Monday, January 27, 2020

CMS Posts Revised NCD for NGS Sequencing in Advanced Cancer

On January 20, 2020, CMS posted a revised NCD for uses of NGS testing in patients with cancer.

The original NCD, in February 2018, focused on companion diagnostic tumor tissue tests (e.g. the Foundation Medicine F1 test).   It gave special coverage benefits to tumor tests that were approved as FDA companion diagnostics. 

Stakeholders complained during 2018 and in early 2019 that the NCD inadvertently tended to block coverage of germline NGS tests, since the NCD focused coverage boundaries on "advanced cancer" patients.   CMS posted a draft revision of the NCD in October 2019, and the final revision now.

See the full NCD here:
https://www.cms.gov/medicare-coverage-database/details/nca-decision-memo.aspx?NCAId=296

CMS also issued a press release, here.

See coverage at Genomeweb here.  At MedCity News here.  HealthtechDive here.  Healthcare Finance News here.   Health Payer Intelligence here.  Becker's Hospital News, here.

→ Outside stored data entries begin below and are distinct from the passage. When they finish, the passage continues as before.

-- ==== Sys2Proof/Tests/Slice0.lean ====
section
/-! SUPPORT. Tests: ill-formed terms are refused, the step takes the front of the queue, the spec's worked examples, and
for every statement with hypotheses a concrete state and operands that meet them. -/

namespace Sys2Proof.Tests

open Sys2Proof.Machine

set_option Elab.async false

/-! ### Well-formed terms -/

def hd (slot : Nat) : Hd := ⟨slot, true, 1⟩
def cb : CBf := ⟨0, 0, 0, 0⟩
def cs : CSf := ⟨0, 0, 0, 0, 0⟩
def ma : MAf := ⟨0, 0, 0, 0, 0, 0⟩
def mr : MRf := ⟨0, 0, 0, 0, 0, 0, 0, 0⟩
def mc : MCf := ⟨0, 0, 0, 0⟩
def vr : VRf := ⟨0, 0, 0, 0, 0, 0, 0, 0, 0⟩
def vi : VIf := ⟨0, 0, 0, 0, 0, 0, 0⟩
def ls : LSf := ⟨0, 0, 0, 0, 0, 0⟩
def xe : XEf := ⟨0, 0, 0, 0, 0, 0, 0, 0⟩
def xc : XCf := ⟨0, 0, 0, 0, 0⟩
def ns : NSf := ⟨0, 0, 0, 0, 0⟩
def tt : TTf := ⟨0, 0, 0⟩
def pk : Pkt := ⟨1, 0, 0, 0, 0, 0, 0, 0, 0, 0, 0, 0, 0, 0, 0, [], Net.none⟩
/-- A good frame received on an interface. -/
def rx (i : Nat) : EthIn := ⟨i, 0, true, none, false⟩
def fr : CanFrame := ⟨0, false, false, false, false, false, 0, []⟩
def dg : Dgram := ⟨1, 0, 0, 0, 0, 0, 0, [], true, true, none, false, 0, 0, 0⟩

theorem test_wf_accepts_slot_words :
    ([.nop (hd 9) none, .br (hd 0) cb, .wait (hd 0) { cs with d := 3 }, .sArith (hd 0) 0x48 cs, .mmac (hd 1) 0x01 ma,
      .mrd (hd 2) mr, .mtst (hd 1) 0x62 mc, .fmaFmsF32 (hd 3) 4 vr, .moviS32 (hd 4) vi, .ldA (hd 5) 1 ls, .ldH (hd 5) 3 ls,
      .xfer (hd 7) 1 xe, .crcCmd (hd 7) xc, .sig (hd 8) ns, .heat (hd 9) tt, .stop 3] : List Instr).all Instr.wf = true := by
  decide

theorem test_wf_refuses_header :
    ([.nop (hd 10) none, .nop ⟨0, true, 4⟩ none, .nop (hd 0) (some (2 ^ 512)), .br (hd 1) cb, .mmac (hd 3) 0x01 ma,
      .fmaFmsF32 (hd 5) 4 vr, .ldA (hd 4) 1 ls, .xfer (hd 8) 1 xe, .sig (hd 7) ns, .heat (hd 8) tt, .stop 4] : List Instr).all
      (fun i => !i.wf) = true := by decide +kernel

theorem test_wf_refuses_control :
    ([.br (hd 0) { cb with sa := 16 }, .br (hd 0) { cb with sa := 1 }, .br (hd 0) { cb with cc := 7 },
      .br (hd 0) { cb with tgt := 2 ^ 19 }, .dbnz (hd 0) { cb with sb := 1 }, .brl (hd 0) { cb with sa := 1 },
      .brInd (hd 0) { cb with tgt := 1 }, .waitm (hd 0) { cs with d := 1 }, .waitm (hd 0) { cs with imm := 2 ^ 16 },
      .wait (hd 0) { cs with imm := 1 }, .wait (hd 0) { cs with d := 16 }, .amaskSet (hd 0) { cs with h := 10 },
      .amaskSetAll (hd 0) { cs with h := 1 }, .sArith (hd 0) 0x4E cs, .sArith (hd 0) 0x48 { cs with imm := 1 },
      .sBitwise (hd 0) 0x51 cs, .sShift (hd 0) 0x54 cs, .addiS64 (hd 0) { cs with b := 1 }, .moviS64 (hd 0) { cs with a := 1 },
      .ldc (hd 0) { cs with a := 1 }, .ldcx (hd 0) { cs with b := 1 }, .ldm (hd 0) { cs with h := 1 },
      .stm (hd 0) { cs with d := 1 }, .pcount (hd 0) { cs with imm := 8 }, .rdbc (hd 0) { cs with imm := 1 }] : List Instr).all
      (fun i => !i.wf) = true := by decide

theorem test_wf_refuses_matrix :
    ([.mmac (hd 1) 0 ma, .mmac (hd 1) 13 ma, .mmac (hd 1) 0x10 ma, .mmac (hd 1) 1 { ma with acc := 4 },
      .mmac (hd 1) 1 { ma with vx := 1 }, .mmac (hd 1) 1 { ma with mod := 4 }, .mmac (hd 1) 1 { ma with mod := 48 },
      .mmac (hd 1) 1 { ma with pred := 1 }, .mcomb (hd 1) { ma with vb := 1 }, .mcomb (hd 1) { ma with mod := 96 },
      .mrd (hd 1) { mr with tf := 6 }, .mrd (hd 1) { mr with rm := 3 }, .mrd (hd 1) { mr with sel := 24 },
      .mpk (hd 1) { mr with tf := 1 }, .mpk (hd 1) { mr with mod := 3 }, .mclr (hd 1) { mc with pd := 1 },
      .mrsc (hd 1) { mc with exp := 1024 }, .mtst (hd 1) 0x66 mc, .mtst (hd 1) 0x62 { mc with exp := 1 }] : List Instr).all
      (fun i => !i.wf) = true := by decide

theorem test_wf_refuses_vector :
    ([.addSubMulF32 (hd 3) 4 vr, .addSubMulF32 (hd 3) 1 { vr with c := 1 }, .addSubMulF32 (hd 3) 1 { vr with df := 1 },
      .fmaFmsF32 (hd 3) 4 { vr with rm := 1 }, .minMaxF32 (hd 3) 6 { vr with d := 64 }, .absNegF32 (hd 3) 8 { vr with b := 1 },
      .sqrtF32 (hd 3) { vr with mod := 1 }, .rcpRsqrtExp2Log2F32 (hd 3) 15 vr, .int32Arith (hd 3) 0x26 vr,
      .minMaxS32 (hd 3) 0x28 vr, .absS32 (hd 3) { vr with b := 1 }, .slaS32 (hd 3) { vr with sf := 3 }, .b32Bitwise (hd 3) 0x2D vr,
      .b32Shift (hd 3) 0x30 vr, .vArithS64 (hd 3) 0x30 vr, .vBitwiseB64 (hd 3) 0x39 vr, .vShiftB64 (hd 3) 0x39 vr,
      .movB64 (hd 3) vr, .cmpanyCmpall (hd 3) 0x40 vr, .cmpS64U64 (hd 3) 0x46 vr, .cmpm (hd 3) 0x46 { vr with mod := 7 },
      .selB32 (hd 3) { vr with mod := 1 }, .permB32 (hd 3) { vr with sf := 1 }, .raddRmaxRminF32 (hd 3) 0x4D vr,
      .raddS32 (hd 3) { vr with b := 1 }, .cvtNarrow (hd 3) 0x50 { vr with mod := 2 }, .cvtS32F32 (hd 3) { vr with rm := 3 },
      .cvtIntNarrow (hd 3) 0x57 vr, .cvtWiden (hd 3) 0x5C vr, .cvtF32S32 (hd 3) { vr with mod := 1 },
      .mxq (hd 3) 0x66 vr, .mxq (hd 3) 0x60 { vr with mod := 4 }, .mxdq (hd 3) 0x68 { vr with rm := 1 }] : List Instr).all
      (fun i => !i.wf) = true := by decide

theorem test_wf_refuses_immediate :
    ([.mxsc (hd 3) 0x98 { vi with imm := 128 }, .addiMuliS32 (hd 3) 0x82 vi, .addiMuliF32 (hd 3) 0x82 { vi with imm := 2 ^ 16 },
      .moviS32 (hd 3) { vi with a := 1 }, .moviF32 (hd 3) { vi with df := 1 }, .vAddiMuliS64 (hd 3) 0x88 vi,
      .vMoviS64 (hd 3) { vi with df := 3 }, .slliSrliB64 (hd 3) 0x8D { vi with df := 1, sf := 1, imm := 64 },
      .lextB32 (hd 3) { vi with df := 1, imm := 32 }, .linsB32 (hd 3) vi, .binsB8 (hd 3) { vi with sf := 1, imm := 128 },
      .cmpiS64 (hd 3) { vi with df := 3, sf := 1, mod := 6 }] : List Instr).all (fun i => !i.wf) = true := by decide

theorem test_wf_refuses_stores_and_units :
    ([.ldA (hd 5) 2 ls, .ldA (hd 5) 1 { ls with am := 3 }, .ldA (hd 5) 1 { ls with ks := 1 }, .ldA (hd 5) 9 { ls with dr := 16 },
      .stA (hd 5) 1 ls, .ldH (hd 6) 3 ls, .stH (hd 5) 4 { ls with off := 2 ^ 19 }, .xfer (hd 7) 10 xe,
      .xfer (hd 7) 1 { xe with hid := 10 }, .xfer (hd 7) 1 { xe with ss := 1 }, .xfer (hd 7) 1 { xe with bc := 1, hid := 1 },
      .xfillHbm (hd 7) { xe with mod := 1 }, .xfence (hd 7) { xe with sa := 1 }, .xfence (hd 7) { xe with mod := 2 },
      .crcCmd (hd 7) { xc with stk := 20 }, .crcCmdHi (hd 7) { xc with tok := 16 }, .sig (hd 8) { ns with sb := 1 },
      .send (hd 8) { ns with imm := 1 }, .recv (hd 8) { ns with strm := 2 ^ 16 }, .aredPp (hd 8) { ns with imm := 1 },
      .paceGrp (hd 8) { ns with imm := 2 }, .nfence (hd 8) { ns with sa := 1 }, .rsig (hd 8) { ns with sb := 1 },
      .heat (hd 9) { tt with imm := 8 }, .heat (hd 9) { tt with heat := 2 ^ 12 }, .opreq (hd 9) { tt with opt := 8 },
      .tSnap (hd 9) { tt with imm := 2 ^ 16 }, .phint (hd 9) { tt with opt := 1 }] : List Instr).all (fun i => !i.wf) = true := by
  decide

theorem test_wf_refuses_unit_numbers :
    ([.xferComplete 10 0 0, .xfenceComplete 10, .stackFence 20 1 0, .fence .host 20 0 0, .fence (.core 2) 0 0 0,
      .anvilHoldEffect 160 0, .crucNop 20 0, .gemv 20 0, .attn 20 0, .amerge 20 0, .gather 20 0, .scatter 20 0, .reduce 20 0,
      .eltw 20 0, .pack 20 0, .unpack 20 0, .copy 20 0, .fill 20 0, .scrub 20 0, .crucComplete 20 0, .crucPreempt 20,
      .crucHostAdmit 20, .portcfgWrite .rm 2 0 0, .linkUp 4 0, .linkBringupRetry 4 0, .linkDown 4 ⟨0, 0⟩, .dadTimeout 4 0,
      .neighbourSolicitation (rx 5) 0 0 0, .arpRequest (rx 5) 0 0, .icmpEchoRequest (rx 5) 0 0 [] 0, .neighbourResolutionRetry 4 0 0,
      .neighbourAdvertisement (rx 0) 0 0 2 0, .relayFrame (rx 4) 1 0 0 none 0, .frameTransmit 4 ⟨0, false⟩, .bootStreamRelisten 4 0,
      .ntcFault 12 [] 0, .pressureFault 4 [] 0, .leak 4 [] 0, .loopFault 4 0 0 0, .leakLoopNormal 4 0 0 0, .kickAttempt 4 0,
      .kickAttemptEnd 4 0 0, .tachLoss 4 0 0, .tachClassify 4 0, .tachRecover 4 0 0, .loopSample 16 0, .loopOutput 16 0,
      .loopArm .rm 16 0 0, .loopDisarm .rm 16 0 0, .commit .rm 16 0 0, .prim .rm 16 0 0, .rcEn .rm 16 0 0] : List Instr).all
      (fun i => !i.wf) = true := by decide

theorem test_wf_refuses_more_unit_numbers :
    ([.memwr 65536 [] 0, .memrd 65536 [] 0, .pace 65536 [] 0, .ackTimer 65536 0, .rtoExpiry 65536 0, .credProbe 65536 0,
      .cplPush 65536 0, .jobSubmit 65536 [] 0, .jobCancel 65536 [] 0, .imageAccept 65536 [] 0, .imageUnload 65536 [] 0,
      .crucCmd 65536 [] 0, .ringCfg 65536 [] 0, .streamCfg 65536 [] 0, .streamClose 65536 [] 0, .streamReset 65536 [] 0,
      .streamQuery 65536 [] 0, .aidxWrite .host 64 0 0, .capHostWrite (.core 2) 0 0, .keepaliveKa (.core 2) 0 0,
      .fixcmd .rm 10 0 0, .vprofWrite .rm 10 0 0, .peakReached 10 0 0 0, .tpeakEnd 10 0, .ttphigh 10 0, .overcur 10 false 0 0,
      .abortRetry 10 0, .boostnr 10 0, .kink 10 0 0, .nomotion 10 0 0, .eventStart 10 0, .eventEnd 10 0, .pkrefuse 10 0,
      .dlim 10 0, .coilModel 10 0 0, .txreq .rm 64 0 0, .cancel .rm 64 0 false 0, .bcmdAck .rm 64 0 0,
      .canTxComplete 64 true 0 0, .sourceAssert 256 0, .bicClaim 2 0, .bicComplete .rm 2 0 0, .reevaluate 2 0, .htmo 256 0,
      .levelRedeliver 256 2 0, .registerWrite .rm (2 ^ 48) 0 0] : List Instr).all (fun i => !i.wf) = true := by decide

theorem test_wf_refuses_frames :
    ([.canFrameRx { fr with id := 2 ^ 11 } 0, .canFrameRx { fr with ide := true, id := 2 ^ 29 } 0, .canFrameRx { fr with dlc := 16 } 0,
      .referenceMessage { fr with data := List.replicate 9 0 } 0,
      .loopMessage { fr with fdf := true, data := List.replicate 65 0 } 0] : List Instr).all (fun i => !i.wf) = true := by decide

theorem test_wf_refuses_datagrams :
    ([.ident 0 { dg with ver := 256 } 0, .keepalive 0 { dg with flags := 256 } 0, .csrRead 0 { dg with status := 256 } 0,
      .csrWrite 0 { dg with seq := 2 ^ 32 } 0, .claim 0 { dg with len := 65536 } 0, .attest 0 { dg with rsv := 65536 } 0,
      .fwUpdateBegin 0 { dg with crc := 2 ^ 32 } 0] : List Instr).all (fun i => !i.wf) = true := by decide

theorem test_wf_refuses_packets :
    ([.data (rx 4) 0 pk 0, .data { rx 0 with vid := some 4096 } 0 pk 0, .data (rx 0) 0 { pk with ver := 16 } 0, .ack (rx 0) 0 { pk with typ := 16 } 0, .cred (rx 0) 0 { pk with flags := 256 } 0,
      .opn (rx 0) 0 { pk with prio := 8 } 0, .openack (rx 0) 0 { pk with hops := 32 } 0, .close (rx 0) 0 { pk with opc := 256 } 0,
      .rst (rx 0) 0 { pk with dstrm := 65536 } 0, .data (rx 0) 0 { pk with sstrm := 65536 } 0, .data (rx 0) 0 { pk with psn := 2 ^ 32 } 0,
      .data (rx 0) 0 { pk with msn := 2 ^ 32 } 0, .data (rx 0) 0 { pk with w0 := 2 ^ 32 } 0, .data (rx 0) 0 { pk with w1 := 65536 } 0,
      .data (rx 0) 0 { pk with w2 := 65536 } 0, .data (rx 0) 0 { pk with clim := 2 ^ 32 } 0, .data (rx 0) 0 { pk with pcrc := 2 ^ 32 } 0] :
      List Instr).all (fun i => !i.wf) = true := by decide

/-! ### The queue -/

/-- The table's rows have no bits. -/
theorem test_no_word_is_a_command : decodeTableWord 0 0 = none ∧ State.reset.withFetchWord 64 5 = State.reset := ⟨rfl, rfl⟩

theorem test_step_idles : step State.reset = .next State.reset := rfl

/-- The first command runs, the second waits. -/
theorem test_step_takes_front : (match step { State.reset with pending := [.highz, .bypass] } with
    | .next v => v.pending == [.bypass] && v.jtag.ir != 0xFF
    | _ => false) = true := by decide

/-! ### The spec's worked examples and tables -/

/-- The example of R8: Anvil 11 of Hearth 7 is Anvil 123. -/
theorem test_anvil_store_address : anvilBase 123 = 0x21000F600000 ∧ region 0x21000F600000 = .anvil 123 0 := by decide

/-- The example of R248. -/
theorem test_interleave : interleave 0x100003A40 = (7, 0xCCCCA40) ∧ phys 0x100003A40 = 0x10700CCCCA40 := by decide

/-- The example of R249. -/
theorem test_aflags_address : ANVIL_AFLAGS 123 = 0x30000171B100 := by decide

/-- The bundle encoded in "Worked example: encoding one bundle", from its bytes. -/
def exampleBundle : Nat := ofBytes [0x00, 0x00, 0x30, 0x42, 0x00, 0x00, 0x00, 0x00, 0x30, 0x41, 0x00, 0x00, 0xE0, 0x18, 0x00, 0x01,
  0x04, 0x00, 0x00, 0x84, 0x01, 0x01, 0x00, 0x00, 0x00, 0x00, 0x00, 0x00, 0x00, 0x00, 0x00, 0x00]

theorem test_bundle_checks : checkBundle exampleBundle = .ok := by decide

theorem test_decode_bundle : decodeBundle exampleBundle =
    [.wait ⟨0, false, 1⟩ { cs with d := 3 }, .mmac ⟨1, false, 1⟩ 0x01 { ma with va := 3, vb := 7 },
      .ldA ⟨5, true, 1⟩ 0x01 { ls with dr := 12, kb := 2, off := 4 }] := by decide +kernel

In the press release, CMS Administrator Seema Verma is quoted: “We recognize that cancer patients shoulder a heavy burden, so we’re leaving no stone unturned in supporting women’s health and getting all patients the care they need. NGS testing provides clinically valuable information to guide patients and physicians in developing a personalized treatment plan....Innovative technologies are transforming medicine, and at every turn, President Trump has shown a dogged determination to give Americans access to them”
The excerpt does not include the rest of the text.